### Required work
Only the lines below from the one containing "arg) = .reservedE" to the one containing "what it decodes" should be repeated, both included and unchanged.

BEGIN Extracted material

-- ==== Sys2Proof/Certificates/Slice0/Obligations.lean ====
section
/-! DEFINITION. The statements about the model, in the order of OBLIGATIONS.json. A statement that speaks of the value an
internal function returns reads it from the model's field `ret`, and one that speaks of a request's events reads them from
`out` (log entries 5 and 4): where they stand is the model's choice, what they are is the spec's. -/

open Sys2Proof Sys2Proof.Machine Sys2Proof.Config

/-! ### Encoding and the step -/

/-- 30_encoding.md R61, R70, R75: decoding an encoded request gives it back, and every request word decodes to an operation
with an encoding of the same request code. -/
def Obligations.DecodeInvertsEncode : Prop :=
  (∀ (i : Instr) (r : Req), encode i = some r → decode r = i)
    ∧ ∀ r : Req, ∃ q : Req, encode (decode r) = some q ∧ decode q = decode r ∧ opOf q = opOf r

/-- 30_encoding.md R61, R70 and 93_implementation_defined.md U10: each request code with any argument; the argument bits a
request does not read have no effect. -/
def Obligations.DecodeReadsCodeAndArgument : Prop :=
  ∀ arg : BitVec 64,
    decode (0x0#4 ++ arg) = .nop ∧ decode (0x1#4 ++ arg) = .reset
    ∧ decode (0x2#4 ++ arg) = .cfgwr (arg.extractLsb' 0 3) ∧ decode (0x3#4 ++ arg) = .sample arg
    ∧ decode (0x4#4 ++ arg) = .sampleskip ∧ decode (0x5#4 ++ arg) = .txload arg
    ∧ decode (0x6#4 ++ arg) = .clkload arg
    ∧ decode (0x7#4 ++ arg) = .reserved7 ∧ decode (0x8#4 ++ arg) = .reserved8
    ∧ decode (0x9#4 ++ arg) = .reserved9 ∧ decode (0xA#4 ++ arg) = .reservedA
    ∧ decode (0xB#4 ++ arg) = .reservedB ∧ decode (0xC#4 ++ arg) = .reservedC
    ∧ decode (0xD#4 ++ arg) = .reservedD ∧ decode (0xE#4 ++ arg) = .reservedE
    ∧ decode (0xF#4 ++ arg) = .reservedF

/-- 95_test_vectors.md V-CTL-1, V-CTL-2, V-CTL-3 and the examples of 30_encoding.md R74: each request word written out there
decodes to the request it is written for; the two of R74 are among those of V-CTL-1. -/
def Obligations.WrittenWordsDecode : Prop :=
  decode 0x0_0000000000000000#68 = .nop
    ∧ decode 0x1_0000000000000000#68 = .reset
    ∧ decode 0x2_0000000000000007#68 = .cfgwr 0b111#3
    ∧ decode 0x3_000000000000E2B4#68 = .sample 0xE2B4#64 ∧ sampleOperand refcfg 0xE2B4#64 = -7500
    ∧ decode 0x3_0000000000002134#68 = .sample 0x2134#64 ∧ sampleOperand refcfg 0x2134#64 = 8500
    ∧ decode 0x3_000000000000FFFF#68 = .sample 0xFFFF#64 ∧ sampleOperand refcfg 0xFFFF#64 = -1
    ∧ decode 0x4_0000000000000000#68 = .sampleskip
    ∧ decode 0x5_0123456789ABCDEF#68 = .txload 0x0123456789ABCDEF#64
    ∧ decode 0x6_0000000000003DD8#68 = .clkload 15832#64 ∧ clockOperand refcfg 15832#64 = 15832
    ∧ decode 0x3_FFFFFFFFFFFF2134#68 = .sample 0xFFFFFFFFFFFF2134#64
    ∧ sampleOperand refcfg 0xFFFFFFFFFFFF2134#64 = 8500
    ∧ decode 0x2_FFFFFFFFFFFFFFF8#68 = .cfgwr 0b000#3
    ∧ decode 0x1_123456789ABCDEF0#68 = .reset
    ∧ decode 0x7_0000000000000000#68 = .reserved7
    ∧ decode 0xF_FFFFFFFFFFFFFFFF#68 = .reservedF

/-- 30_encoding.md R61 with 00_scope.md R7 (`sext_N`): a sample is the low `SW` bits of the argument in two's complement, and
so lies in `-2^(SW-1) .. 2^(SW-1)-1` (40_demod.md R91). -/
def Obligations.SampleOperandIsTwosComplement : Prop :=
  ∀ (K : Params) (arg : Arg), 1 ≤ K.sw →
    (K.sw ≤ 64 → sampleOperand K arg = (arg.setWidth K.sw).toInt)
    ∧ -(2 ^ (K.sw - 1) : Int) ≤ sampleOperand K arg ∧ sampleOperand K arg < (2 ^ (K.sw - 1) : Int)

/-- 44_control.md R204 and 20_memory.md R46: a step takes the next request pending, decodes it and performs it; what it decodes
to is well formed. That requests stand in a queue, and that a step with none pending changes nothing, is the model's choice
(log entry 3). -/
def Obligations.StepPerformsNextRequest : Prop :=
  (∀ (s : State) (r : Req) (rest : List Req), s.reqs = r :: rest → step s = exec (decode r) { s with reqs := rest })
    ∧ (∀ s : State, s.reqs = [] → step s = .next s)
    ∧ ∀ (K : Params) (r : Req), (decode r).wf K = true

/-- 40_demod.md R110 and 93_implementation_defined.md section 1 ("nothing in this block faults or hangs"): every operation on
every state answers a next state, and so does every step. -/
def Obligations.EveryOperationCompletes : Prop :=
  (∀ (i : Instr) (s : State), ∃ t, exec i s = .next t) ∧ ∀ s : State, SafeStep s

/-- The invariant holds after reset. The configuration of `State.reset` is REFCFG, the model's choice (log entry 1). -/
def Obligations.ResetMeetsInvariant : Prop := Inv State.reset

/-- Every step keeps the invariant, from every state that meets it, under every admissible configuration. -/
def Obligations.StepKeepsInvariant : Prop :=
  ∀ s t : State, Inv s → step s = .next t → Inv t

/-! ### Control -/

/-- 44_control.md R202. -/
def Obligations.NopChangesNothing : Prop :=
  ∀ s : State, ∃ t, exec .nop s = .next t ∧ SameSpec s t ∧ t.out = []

END Extracted material
BEGIN Extracted material

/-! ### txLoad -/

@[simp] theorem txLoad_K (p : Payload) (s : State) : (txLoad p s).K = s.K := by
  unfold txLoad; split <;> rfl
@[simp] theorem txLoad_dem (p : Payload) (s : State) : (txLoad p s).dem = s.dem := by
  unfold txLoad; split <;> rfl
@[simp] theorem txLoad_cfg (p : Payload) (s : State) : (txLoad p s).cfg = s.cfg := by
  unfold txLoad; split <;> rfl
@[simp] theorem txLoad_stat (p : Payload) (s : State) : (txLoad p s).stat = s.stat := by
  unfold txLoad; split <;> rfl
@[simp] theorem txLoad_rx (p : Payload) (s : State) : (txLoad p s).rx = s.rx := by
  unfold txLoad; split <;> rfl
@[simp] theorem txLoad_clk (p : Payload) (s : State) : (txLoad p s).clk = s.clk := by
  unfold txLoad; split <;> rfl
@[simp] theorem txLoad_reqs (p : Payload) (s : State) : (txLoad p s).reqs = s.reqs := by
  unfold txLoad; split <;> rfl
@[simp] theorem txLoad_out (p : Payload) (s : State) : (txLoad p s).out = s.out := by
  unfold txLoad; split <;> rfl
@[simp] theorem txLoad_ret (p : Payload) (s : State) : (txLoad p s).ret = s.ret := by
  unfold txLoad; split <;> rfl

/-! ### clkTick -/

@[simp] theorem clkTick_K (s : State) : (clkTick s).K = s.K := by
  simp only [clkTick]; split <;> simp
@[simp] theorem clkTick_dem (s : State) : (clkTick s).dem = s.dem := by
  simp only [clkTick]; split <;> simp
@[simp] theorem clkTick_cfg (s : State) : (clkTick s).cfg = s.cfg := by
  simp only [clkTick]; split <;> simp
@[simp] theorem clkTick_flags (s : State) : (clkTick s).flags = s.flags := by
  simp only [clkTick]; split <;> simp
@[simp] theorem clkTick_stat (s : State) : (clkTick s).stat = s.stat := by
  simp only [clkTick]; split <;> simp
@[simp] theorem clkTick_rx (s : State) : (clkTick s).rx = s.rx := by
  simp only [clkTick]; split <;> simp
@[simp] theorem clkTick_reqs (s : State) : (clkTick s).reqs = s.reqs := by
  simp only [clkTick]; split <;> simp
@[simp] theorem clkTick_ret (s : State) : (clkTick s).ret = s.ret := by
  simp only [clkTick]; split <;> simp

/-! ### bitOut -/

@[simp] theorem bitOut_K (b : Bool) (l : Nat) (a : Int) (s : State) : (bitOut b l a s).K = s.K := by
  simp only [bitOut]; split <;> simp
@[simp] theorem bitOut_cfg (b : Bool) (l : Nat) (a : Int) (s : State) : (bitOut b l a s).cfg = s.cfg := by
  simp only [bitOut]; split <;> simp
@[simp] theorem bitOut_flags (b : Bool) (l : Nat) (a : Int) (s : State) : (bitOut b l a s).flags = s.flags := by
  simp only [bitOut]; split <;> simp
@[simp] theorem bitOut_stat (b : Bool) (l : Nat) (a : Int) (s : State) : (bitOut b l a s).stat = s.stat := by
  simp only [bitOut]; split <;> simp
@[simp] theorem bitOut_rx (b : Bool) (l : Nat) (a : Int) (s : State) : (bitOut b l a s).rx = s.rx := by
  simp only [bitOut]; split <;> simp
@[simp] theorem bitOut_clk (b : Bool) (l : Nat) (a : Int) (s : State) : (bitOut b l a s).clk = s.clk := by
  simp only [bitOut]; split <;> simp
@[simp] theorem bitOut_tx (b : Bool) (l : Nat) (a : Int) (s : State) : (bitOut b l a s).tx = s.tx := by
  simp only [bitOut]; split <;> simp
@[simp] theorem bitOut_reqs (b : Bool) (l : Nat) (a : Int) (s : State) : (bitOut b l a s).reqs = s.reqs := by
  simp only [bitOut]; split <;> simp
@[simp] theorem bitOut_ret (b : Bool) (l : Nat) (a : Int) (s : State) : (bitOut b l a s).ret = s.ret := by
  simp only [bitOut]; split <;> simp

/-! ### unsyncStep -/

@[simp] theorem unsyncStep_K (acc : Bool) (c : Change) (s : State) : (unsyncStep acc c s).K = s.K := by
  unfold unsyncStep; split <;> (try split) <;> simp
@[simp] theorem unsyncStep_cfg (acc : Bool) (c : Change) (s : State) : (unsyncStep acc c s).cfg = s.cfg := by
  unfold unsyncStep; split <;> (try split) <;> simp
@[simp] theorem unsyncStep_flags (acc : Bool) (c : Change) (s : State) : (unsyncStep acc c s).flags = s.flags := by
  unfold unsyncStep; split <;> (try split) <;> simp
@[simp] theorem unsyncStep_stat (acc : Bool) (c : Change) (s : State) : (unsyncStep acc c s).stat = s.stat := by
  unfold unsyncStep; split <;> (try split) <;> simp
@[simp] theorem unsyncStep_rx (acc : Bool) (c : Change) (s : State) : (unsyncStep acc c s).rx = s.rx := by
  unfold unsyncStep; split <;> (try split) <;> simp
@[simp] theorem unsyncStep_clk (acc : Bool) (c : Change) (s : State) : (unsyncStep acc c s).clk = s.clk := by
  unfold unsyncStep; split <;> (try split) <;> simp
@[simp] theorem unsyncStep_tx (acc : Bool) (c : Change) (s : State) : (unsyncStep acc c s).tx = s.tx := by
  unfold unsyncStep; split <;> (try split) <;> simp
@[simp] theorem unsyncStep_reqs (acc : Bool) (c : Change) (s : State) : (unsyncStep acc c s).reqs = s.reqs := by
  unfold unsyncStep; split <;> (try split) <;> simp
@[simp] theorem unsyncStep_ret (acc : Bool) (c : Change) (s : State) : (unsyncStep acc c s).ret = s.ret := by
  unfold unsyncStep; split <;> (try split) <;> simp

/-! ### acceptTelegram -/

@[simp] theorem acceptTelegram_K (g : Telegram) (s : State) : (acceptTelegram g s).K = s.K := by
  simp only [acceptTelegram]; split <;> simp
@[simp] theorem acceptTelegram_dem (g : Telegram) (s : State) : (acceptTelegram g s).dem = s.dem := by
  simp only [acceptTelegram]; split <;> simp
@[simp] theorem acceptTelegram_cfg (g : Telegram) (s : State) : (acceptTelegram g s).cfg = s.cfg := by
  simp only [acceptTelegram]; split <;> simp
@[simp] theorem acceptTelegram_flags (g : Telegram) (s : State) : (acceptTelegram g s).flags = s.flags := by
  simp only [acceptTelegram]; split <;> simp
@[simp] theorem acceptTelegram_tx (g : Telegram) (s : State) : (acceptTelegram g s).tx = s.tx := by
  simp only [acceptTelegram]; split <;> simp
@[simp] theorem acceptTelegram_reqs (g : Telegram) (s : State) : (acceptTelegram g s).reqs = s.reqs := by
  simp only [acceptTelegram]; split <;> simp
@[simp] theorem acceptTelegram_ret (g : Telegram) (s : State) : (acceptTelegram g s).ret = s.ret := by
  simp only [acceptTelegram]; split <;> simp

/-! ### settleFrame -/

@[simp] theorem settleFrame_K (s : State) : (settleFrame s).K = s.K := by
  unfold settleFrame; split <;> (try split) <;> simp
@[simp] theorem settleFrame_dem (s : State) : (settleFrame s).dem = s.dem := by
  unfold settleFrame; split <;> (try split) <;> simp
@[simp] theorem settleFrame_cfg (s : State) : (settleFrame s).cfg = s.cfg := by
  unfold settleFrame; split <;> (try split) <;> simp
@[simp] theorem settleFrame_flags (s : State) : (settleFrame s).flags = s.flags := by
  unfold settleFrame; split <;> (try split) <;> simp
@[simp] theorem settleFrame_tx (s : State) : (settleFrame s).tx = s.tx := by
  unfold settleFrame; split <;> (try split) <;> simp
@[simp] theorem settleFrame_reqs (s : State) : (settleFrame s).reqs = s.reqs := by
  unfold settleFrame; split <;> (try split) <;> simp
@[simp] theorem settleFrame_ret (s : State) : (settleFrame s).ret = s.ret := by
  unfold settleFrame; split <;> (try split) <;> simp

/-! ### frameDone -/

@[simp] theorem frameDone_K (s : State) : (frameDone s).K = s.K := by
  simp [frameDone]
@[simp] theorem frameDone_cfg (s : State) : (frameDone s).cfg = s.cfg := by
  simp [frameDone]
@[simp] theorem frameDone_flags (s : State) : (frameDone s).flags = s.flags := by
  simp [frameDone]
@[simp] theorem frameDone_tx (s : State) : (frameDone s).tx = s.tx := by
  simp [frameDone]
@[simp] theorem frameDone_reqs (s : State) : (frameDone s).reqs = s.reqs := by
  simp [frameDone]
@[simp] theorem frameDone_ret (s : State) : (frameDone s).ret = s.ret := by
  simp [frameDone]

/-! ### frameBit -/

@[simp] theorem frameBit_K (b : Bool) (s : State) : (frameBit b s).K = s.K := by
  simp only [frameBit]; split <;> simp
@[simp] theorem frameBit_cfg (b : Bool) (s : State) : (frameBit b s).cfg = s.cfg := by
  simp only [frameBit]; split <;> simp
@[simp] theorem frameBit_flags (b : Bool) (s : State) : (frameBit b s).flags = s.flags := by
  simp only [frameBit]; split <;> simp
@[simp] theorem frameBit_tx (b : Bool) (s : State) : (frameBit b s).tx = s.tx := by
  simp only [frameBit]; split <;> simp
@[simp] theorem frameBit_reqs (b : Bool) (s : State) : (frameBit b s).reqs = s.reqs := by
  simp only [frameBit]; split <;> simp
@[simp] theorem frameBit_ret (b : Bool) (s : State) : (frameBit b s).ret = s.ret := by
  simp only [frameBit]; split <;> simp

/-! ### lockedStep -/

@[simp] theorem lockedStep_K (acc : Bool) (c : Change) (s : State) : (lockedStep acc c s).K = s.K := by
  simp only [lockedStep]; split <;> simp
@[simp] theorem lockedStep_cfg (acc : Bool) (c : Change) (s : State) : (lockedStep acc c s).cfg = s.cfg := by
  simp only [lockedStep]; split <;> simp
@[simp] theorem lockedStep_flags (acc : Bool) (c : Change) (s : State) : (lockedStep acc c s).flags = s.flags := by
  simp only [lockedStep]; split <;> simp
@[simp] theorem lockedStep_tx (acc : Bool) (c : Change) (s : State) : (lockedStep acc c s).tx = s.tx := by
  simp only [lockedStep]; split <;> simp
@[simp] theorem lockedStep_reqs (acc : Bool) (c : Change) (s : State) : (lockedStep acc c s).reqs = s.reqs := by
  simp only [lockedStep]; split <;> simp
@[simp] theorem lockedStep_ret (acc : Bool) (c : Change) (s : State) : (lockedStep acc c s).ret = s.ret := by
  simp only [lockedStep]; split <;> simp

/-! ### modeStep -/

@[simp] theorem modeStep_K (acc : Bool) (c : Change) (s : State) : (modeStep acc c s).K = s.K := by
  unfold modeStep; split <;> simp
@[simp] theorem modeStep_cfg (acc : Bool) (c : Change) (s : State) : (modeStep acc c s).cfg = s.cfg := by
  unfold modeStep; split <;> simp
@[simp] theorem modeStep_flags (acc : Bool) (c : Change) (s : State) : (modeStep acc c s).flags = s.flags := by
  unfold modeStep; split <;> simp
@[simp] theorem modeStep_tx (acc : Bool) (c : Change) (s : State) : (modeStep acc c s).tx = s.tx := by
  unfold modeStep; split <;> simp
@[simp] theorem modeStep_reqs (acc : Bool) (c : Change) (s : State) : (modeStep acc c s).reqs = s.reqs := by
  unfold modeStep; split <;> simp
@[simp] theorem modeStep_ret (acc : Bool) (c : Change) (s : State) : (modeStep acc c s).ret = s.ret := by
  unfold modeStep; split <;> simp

END Extracted material

### Answer to this exercise
    ∧ decode (0xD#4 ++ arg) = .reservedD ∧ decode (0xE#4 ++ arg) = .reservedE
    ∧ decode (0xF#4 ++ arg) = .reservedF

/-- 95_test_vectors.md V-CTL-1, V-CTL-2, V-CTL-3 and the examples of 30_encoding.md R74: each request word written out there
decodes to the request it is written for; the two of R74 are among those of V-CTL-1. -/
def Obligations.WrittenWordsDecode : Prop :=
  decode 0x0_0000000000000000#68 = .nop
    ∧ decode 0x1_0000000000000000#68 = .reset
    ∧ decode 0x2_0000000000000007#68 = .cfgwr 0b111#3
    ∧ decode 0x3_000000000000E2B4#68 = .sample 0xE2B4#64 ∧ sampleOperand refcfg 0xE2B4#64 = -7500
    ∧ decode 0x3_0000000000002134#68 = .sample 0x2134#64 ∧ sampleOperand refcfg 0x2134#64 = 8500
    ∧ decode 0x3_000000000000FFFF#68 = .sample 0xFFFF#64 ∧ sampleOperand refcfg 0xFFFF#64 = -1
    ∧ decode 0x4_0000000000000000#68 = .sampleskip
    ∧ decode 0x5_0123456789ABCDEF#68 = .txload 0x0123456789ABCDEF#64
    ∧ decode 0x6_0000000000003DD8#68 = .clkload 15832#64 ∧ clockOperand refcfg 15832#64 = 15832
    ∧ decode 0x3_FFFFFFFFFFFF2134#68 = .sample 0xFFFFFFFFFFFF2134#64
    ∧ sampleOperand refcfg 0xFFFFFFFFFFFF2134#64 = 8500
    ∧ decode 0x2_FFFFFFFFFFFFFFF8#68 = .cfgwr 0b000#3
    ∧ decode 0x1_123456789ABCDEF0#68 = .reset
    ∧ decode 0x7_0000000000000000#68 = .reserved7
    ∧ decode 0xF_FFFFFFFFFFFFFFFF#68 = .reservedF

/-- 30_encoding.md R61 with 00_scope.md R7 (`sext_N`): a sample is the low `SW` bits of the argument in two's complement, and
so lies in `-2^(SW-1) .. 2^(SW-1)-1` (40_demod.md R91). -/
def Obligations.SampleOperandIsTwosComplement : Prop :=
  ∀ (K : Params) (arg : Arg), 1 ≤ K.sw →
    (K.sw ≤ 64 → sampleOperand K arg = (arg.setWidth K.sw).toInt)
    ∧ -(2 ^ (K.sw - 1) : Int) ≤ sampleOperand K arg ∧ sampleOperand K arg < (2 ^ (K.sw - 1) : Int)

/-- 44_control.md R204 and 20_memory.md R46: a step takes the next request pending, decodes it and performs it; what it decodes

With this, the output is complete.